▽

-- ==== Sys2Proof/Laws/FrameDict.lean ====
section
/-! SUPPORT. Which pieces of State each function of register reads and the dictionary may change. -/

set_option maxRecDepth 4000
set_option linter.all false

namespace Sys2Proof.Machine

theorem State.latch_frame {m_ : Nat} {o_ : State} {s : State} {a : Nat} (h_ : Fr m_ o_ s) (hm_ : Nat.land 1 m_ = 1) : Fr m_ o_ (State.latch s a) := by
  refine Fr.of h_ hm_ ?_
  clear h_ hm_
  have h_ := Fr.refl 1 s
  unfold State.latch
  repeat' first
    | with_reducible assumption
    | exact (rfl : Nat.land _ _ = _)
    | with_reducible refine Fr.foldl _ _ ?_ (fun _ _ _ => ?_)
    | with_reducible apply State.put_frame
    | dsimp -zeta only

theorem State.windowWrite_frame {m_ : Nat} {o_ : State} {s : State} {k : ClusterId} {i : Nat} {v : Nat} (h_ : Fr m_ o_ s) (hm_ : Nat.land 16777216 m_ = 16777216) : Fr m_ o_ (State.windowWrite s k i v) := by
  refine Fr.of h_ hm_ ?_
  clear h_ hm_
  have h_ := Fr.refl 16777216 s
  unfold State.windowWrite
  repeat' first
    | with_reducible assumption
    | exact (rfl : Nat.land _ _ = _)
    | (extract_lets +onlyGivenNames x
       first
         | (have hx : Fr 16777216 s x := ?_
            (on_goal 1 => clear_value x)
            on_goal 2 => (unfold x; clear x))
         | (have hx : Fr 16777216 s x.2 := ?_
            (on_goal 1 => clear_value x)
            on_goal 2 => (unfold x; clear x))
         | clear_value x)
    | with_reducible apply State.setMemNat_frame
    | with_reducible refine Fr.ite ?_ ?_
    | with_reducible refine Fr.ite2 ?_ ?_
    | dsimp -zeta only
    | split

theorem State.readBw_frame {m_ : Nat} {o_ : State} {s : State} (h_ : Fr m_ o_ s) (hm_ : Nat.land 4 m_ = 4) : Fr m_ o_ (State.readBw s).2 := by
  refine Fr.of h_ hm_ ?_
  clear h_ hm_
  have h_ := Fr.refl 4 s
  unfold State.readBw
  repeat' first
    | with_reducible assumption
    | exact (rfl : Nat.land _ _ = _)
    | (extract_lets +onlyGivenNames x
       first
         | (have hx : Fr 4 s x := ?_
            (on_goal 1 => clear_value x)
            on_goal 2 => (unfold x; clear x))
         | (have hx : Fr 4 s x.2 := ?_
            (on_goal 1 => clear_value x)
            on_goal 2 => (unfold x; clear x))
         | clear_value x)
    | with_reducible apply State.freshNat_frame
    | refine Fr.pair (by assumption) (State.freshNat_frame (h_ := ?_) ?_)
    | with_reducible refine Fr.ite ?_ ?_
    | with_reducible refine Fr.ite2 ?_ ?_
    | dsimp -zeta only
    | split

theorem State.readBb_frame {m_ : Nat} {o_ : State} {s : State} {debug : Bool} (h_ : Fr m_ o_ s) (hm_ : Nat.land 4 m_ = 4) : Fr m_ o_ (State.readBb s debug).2 := by
  refine Fr.of h_ hm_ ?_
  clear h_ hm_
  have h_ := Fr.refl 4 s
  unfold State.readBb
  repeat' first
    | with_reducible assumption
    | exact (rfl : Nat.land _ _ = _)
    | (extract_lets +onlyGivenNames x
       first
         | (have hx : Fr 4 s x := ?_
            (on_goal 1 => clear_value x)
            on_goal 2 => (unfold x; clear x))
         | (have hx : Fr 4 s x.2 := ?_
            (on_goal 1 => clear_value x)
            on_goal 2 => (unfold x; clear x))
         | clear_value x)
    | with_reducible apply State.freshNat_frame
    | refine Fr.pair (by assumption) (State.freshNat_frame (h_ := ?_) ?_)
    | with_reducible refine Fr.ite ?_ ?_
    | with_reducible refine Fr.ite2 ?_ ?_
    | dsimp -zeta only
    | split

theorem State.readRawSel_frame {m_ : Nat} {o_ : State} {s : State} (h_ : Fr m_ o_ s) (hm_ : Nat.land 4 m_ = 4) : Fr m_ o_ (State.readRawSel s).2 := by
  refine Fr.of h_ hm_ ?_
  clear h_ hm_
  have h_ := Fr.refl 4 s
  unfold State.readRawSel
  repeat' first
    | with_reducible assumption
    | exact (rfl : Nat.land _ _ = _)
    | (extract_lets +onlyGivenNames x
       first
         | (have hx : Fr 4 s x := ?_
            (on_goal 1 => clear_value x)
            on_goal 2 => (unfold x; clear x))
         | (have hx : Fr 4 s x.2 := ?_
            (on_goal 1 => clear_value x)
            on_goal 2 => (unfold x; clear x))
         | clear_value x)
    | with_reducible apply State.freshNat_frame
    | refine Fr.pair (by assumption) (State.freshNat_frame (h_ := ?_) ?_)
    | with_reducible refine Fr.ite ?_ ?_
    | with_reducible refine Fr.ite2 ?_ ?_
    | dsimp -zeta only
    | split

theorem State.readDrbg_frame {m_ : Nat} {o_ : State} {s : State} (h_ : Fr m_ o_ s) (hm_ : Nat.land 4 m_ = 4) : Fr m_ o_ (State.readDrbg s).2 := by
  refine Fr.of h_ hm_ ?_
  clear h_ hm_
  have h_ := Fr.refl 4 s
  unfold State.readDrbg
  repeat' first
    | with_reducible assumption
    | exact (rfl : Nat.land _ _ = _)
    | (extract_lets +onlyGivenNames x
       first
         | (have hx : Fr 4 s x := ?_
            (on_goal 1 => clear_value x)
            on_goal 2 => (unfold x; clear x))
         | (have hx : Fr 4 s x.2 := ?_
            (on_goal 1 => clear_value x)
            on_goal 2 => (unfold x; clear x))
         | clear_value x)
    | with_reducible refine Fr.foldl _ _ ?_ (fun _ _ _ => ?_)
    | with_reducible apply State.freshNat_frame
    | refine Fr.pair (by assumption) (State.freshNat_frame (h_ := ?_) ?_)
    | dsimp -zeta only

theorem State.readReg_frame {m_ : Nat} {o_ : State} {s : State} {w : World} {debug : Bool} {a : Nat} (h_ : Fr m_ o_ s) (hm_ : Nat.land 33554445 m_ = 33554445) : Fr m_ o_ (State.readReg s w debug a).2 := by
  refine Fr.of h_ hm_ ?_
  clear h_ hm_
  have h_ := Fr.refl 33554445 s
  unfold State.readReg
  repeat' first
    | with_reducible assumption
    | exact (rfl : Nat.land _ _ = _)
    | (extract_lets +onlyGivenNames x
       first
         | (have hx : Fr 33554445 s x := ?_
            (on_goal 1 => clear_value x)
            on_goal 2 => (unfold x; clear x))
         | (have hx : Fr 33554445 s x.2 := ?_
            (on_goal 1 => clear_value x)
            on_goal 2 => (unfold x; clear x))
         | (unfold x; clear x))
    | with_reducible apply State.portRead_frame
    | with_reducible apply State.readRawSel_frame
    | refine Fr.pair (by assumption) (State.readRawSel_frame (h_ := ?_) ?_)
    | with_reducible apply State.rawWord_frame
    | refine Fr.pair (by assumption) (State.rawWord_frame (h_ := ?_) ?_)
    | with_reducible apply State.putBit_frame
    | with_reducible apply State.readDrbg_frame
    | refine Fr.pair (by assumption) (State.readDrbg_frame (h_ := ?_) ?_)
    | with_reducible apply State.readBw_frame
    | refine Fr.pair (by assumption) (State.readBw_frame (h_ := ?_) ?_)
    | with_reducible apply State.readBb_frame
    | refine Fr.pair (by assumption) (State.readBb_frame (h_ := ?_) ?_)
    | with_reducible apply State.put_frame
    | with_reducible apply State.latch_frame
    | (simp -zeta -beta -iota only [Fr.mk_iff]; first | refine FrU.upd ?_ rfl | refine FrU.filter _ ?_ rfl)
    | with_reducible refine Fr.ite ?_ ?_
    | with_reducible refine Fr.ite2 ?_ ?_
    | dsimp -zeta only
    | split

theorem State.odValue_frame {m_ : Nat} {o_ : State} {s : State} {src : OdSource} {row : OdRow} {i : Nat} {b : Nat} (h_ : Fr m_ o_ s) (hm_ : Nat.land 8196 m_ = 8196) : Fr m_ o_ (State.odValue s src row i b).2 := by
  refine Fr.of h_ hm_ ?_
  clear h_ hm_
  have h_ := Fr.refl 8196 s
  unfold State.odValue
  repeat' first
    | with_reducible assumption
    | exact (rfl : Nat.land _ _ = _)
    | (extract_lets +onlyGivenNames x
       first
         | (have hx : Fr 8196 s x := ?_
            (on_goal 1 => clear_value x)
            on_goal 2 => (unfold x; clear x))
         | (have hx : Fr 8196 s x.2 := ?_
            (on_goal 1 => clear_value x)
            on_goal 2 => (unfold x; clear x))
         | clear_value x)
    | with_reducible apply State.nextRecord_frame
    | refine Fr.pair (by assumption) (State.nextRecord_frame (h_ := ?_) ?_)
    | with_reducible apply State.freshNat_frame
    | refine Fr.pair (by assumption) (State.freshNat_frame (h_ := ?_) ?_)
    | (simp -zeta -beta -iota only [Fr.mk_iff]; first | refine FrU.upd ?_ rfl | refine FrU.filter _ ?_ rfl)
    | with_reducible refine Fr.ite ?_ ?_
    | with_reducible refine Fr.ite2 ?_ ?_
    | dsimp -zeta only
    | split

theorem State.odRead_frame {m_ : Nat} {o_ : State} {s : State} {q : OdReq} {i : Nat} {b : Nat} {offset : Nat} {cap : Nat} (h_ : Fr m_ o_ s) (hm_ : Nat.land 8196 m_ = 8196) : Fr m_ o_ (State.odRead s q i b offset cap).2.2 := by
  refine Fr.of h_ hm_ ?_
  clear h_ hm_
  have h_ := Fr.refl 8196 s
  unfold State.odRead
  repeat' first
    | with_reducible assumption
    | exact (rfl : Nat.land _ _ = _)
    | (extract_lets +onlyGivenNames x
       first
         | (have hx : Fr 8196 s x := ?_
            (on_goal 1 => clear_value x)
            on_goal 2 => (unfold x; clear x))
         | (have hx : Fr 8196 s x.2 := ?_
            (on_goal 1 => clear_value x)
            on_goal 2 => (unfold x; clear x))
         | clear_value x)
    | with_reducible apply State.odValue_frame
    | refine Fr.pair (by assumption) (State.odValue_frame (h_ := ?_) ?_)
    | (simp -zeta -beta -iota only [Fr.mk_iff]; first | refine FrU.upd ?_ rfl | refine FrU.filter _ ?_ rfl)
    | with_reducible refine Fr.ite ?_ ?_
    | with_reducible refine Fr.ite2 ?_ ?_
    | dsimp -zeta only
    | split

theorem State.writeDetail_frame {m_ : Nat} {o_ : State} {s : State} {q : OdReq} {error : Nat} (h_ : Fr m_ o_ s) (hm_ : Nat.land 4 m_ = 4) : Fr m_ o_ (State.writeDetail s q error).2 := by
  refine Fr.of h_ hm_ ?_
  clear h_ hm_
  have h_ := Fr.refl 4 s
  unfold State.writeDetail
  repeat' first
    | with_reducible assumption
    | exact (rfl : Nat.land _ _ = _)
    | (extract_lets +onlyGivenNames x
       first
         | (have hx : Fr 4 s x := ?_
            (on_goal 1 => clear_value x)
            on_goal 2 => (unfold x; clear x))
         | (have hx : Fr 4 s x.2 := ?_
            (on_goal 1 => clear_value x)
            on_goal 2 => (unfold x; clear x))
         | clear_value x)
    | with_reducible apply State.freshNat_frame
    | refine Fr.pair (by assumption) (State.freshNat_frame (h_ := ?_) ?_)
    | with_reducible refine Fr.ite ?_ ?_
    | with_reducible refine Fr.ite2 ?_ ?_
    | dsimp -zeta only
    | split

theorem State.queueRec_frame {m_ : Nat} {o_ : State} {s : State} {r : Rec} (h_ : Fr m_ o_ s) (hm_ : Nat.land 16384 m_ = 16384) : Fr m_ o_ (State.queueRec s r) := by
  refine Fr.of h_ hm_ ?_
  clear h_ hm_
  have h_ := Fr.refl 16384 s
  unfold State.queueRec
  repeat' first
    | with_reducible assumption
    | exact (rfl : Nat.land _ _ = _)
    | (extract_lets +onlyGivenNames x
       first
         | (have hx : Fr 16384 s x := ?_
            (on_goal 1 => clear_value x)
            on_goal 2 => (unfold x; clear x))
         | (have hx : Fr 16384 s x.2 := ?_
            (on_goal 1 => clear_value x)
            on_goal 2 => (unfold x; clear x))
         | clear_value x)
    | with_reducible apply State.joinRec_frame
    | refine Fr.pair (by assumption) (State.joinRec_frame (h_ := ?_) ?_)
    | (simp -zeta -beta -iota only [Fr.mk_iff]; first | refine FrU.upd ?_ rfl | refine FrU.filter _ ?_ rfl)
    | with_reducible refine Fr.ite ?_ ?_
    | with_reducible refine Fr.ite2 ?_ ?_
    | dsimp -zeta only
    | split

theorem State.refuseWrite_frame {m_ : Nat} {o_ : State} {s : State} {q : OdReq} {i : Nat} {b : Nat} {v : Bytes} {e : OdResult} (h_ : Fr m_ o_ s) (hm_ : Nat.land 2105349 m_ = 2105349) : Fr m_ o_ (State.refuseWrite s q i b v e) := by
  refine Fr.of h_ hm_ ?_
  clear h_ hm_
  have h_ := Fr.refl 2105349 s
  unfold State.refuseWrite
  repeat' first
    | with_reducible assumption
    | exact (rfl : Nat.land _ _ = _)
    | (extract_lets +onlyGivenNames x
       first
         | (have hx : Fr 2105349 s x := ?_
            (on_goal 1 => clear_value x)
            on_goal 2 => (unfold x; clear x))
         | (have hx : Fr 2105349 s x.2 := ?_
            (on_goal 1 => clear_value x)
            on_goal 2 => (unfold x; clear x))
         | clear_value x)
    | with_reducible apply State.writeDetail_frame
    | refine Fr.pair (by assumption) (State.writeDetail_frame (h_ := ?_) ?_)
    | with_reducible apply State.event_frame
    | with_reducible apply State.todConflict_frame
    | with_reducible apply State.otpRefused_frame
    | with_reducible apply State.addReply_frame
    | refine Fr.pair (by assumption) (State.addReply_frame (h_ := ?_) ?_)
    | with_reducible refine Fr.ite ?_ ?_
    | with_reducible refine Fr.ite2 ?_ ?_
    | dsimp -zeta only
    | split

△

:: ASSIGNMENT ::
Please give the number of lines above that contain the string "debug", and nothing more.

:: SOLVED EXERCISE ::
2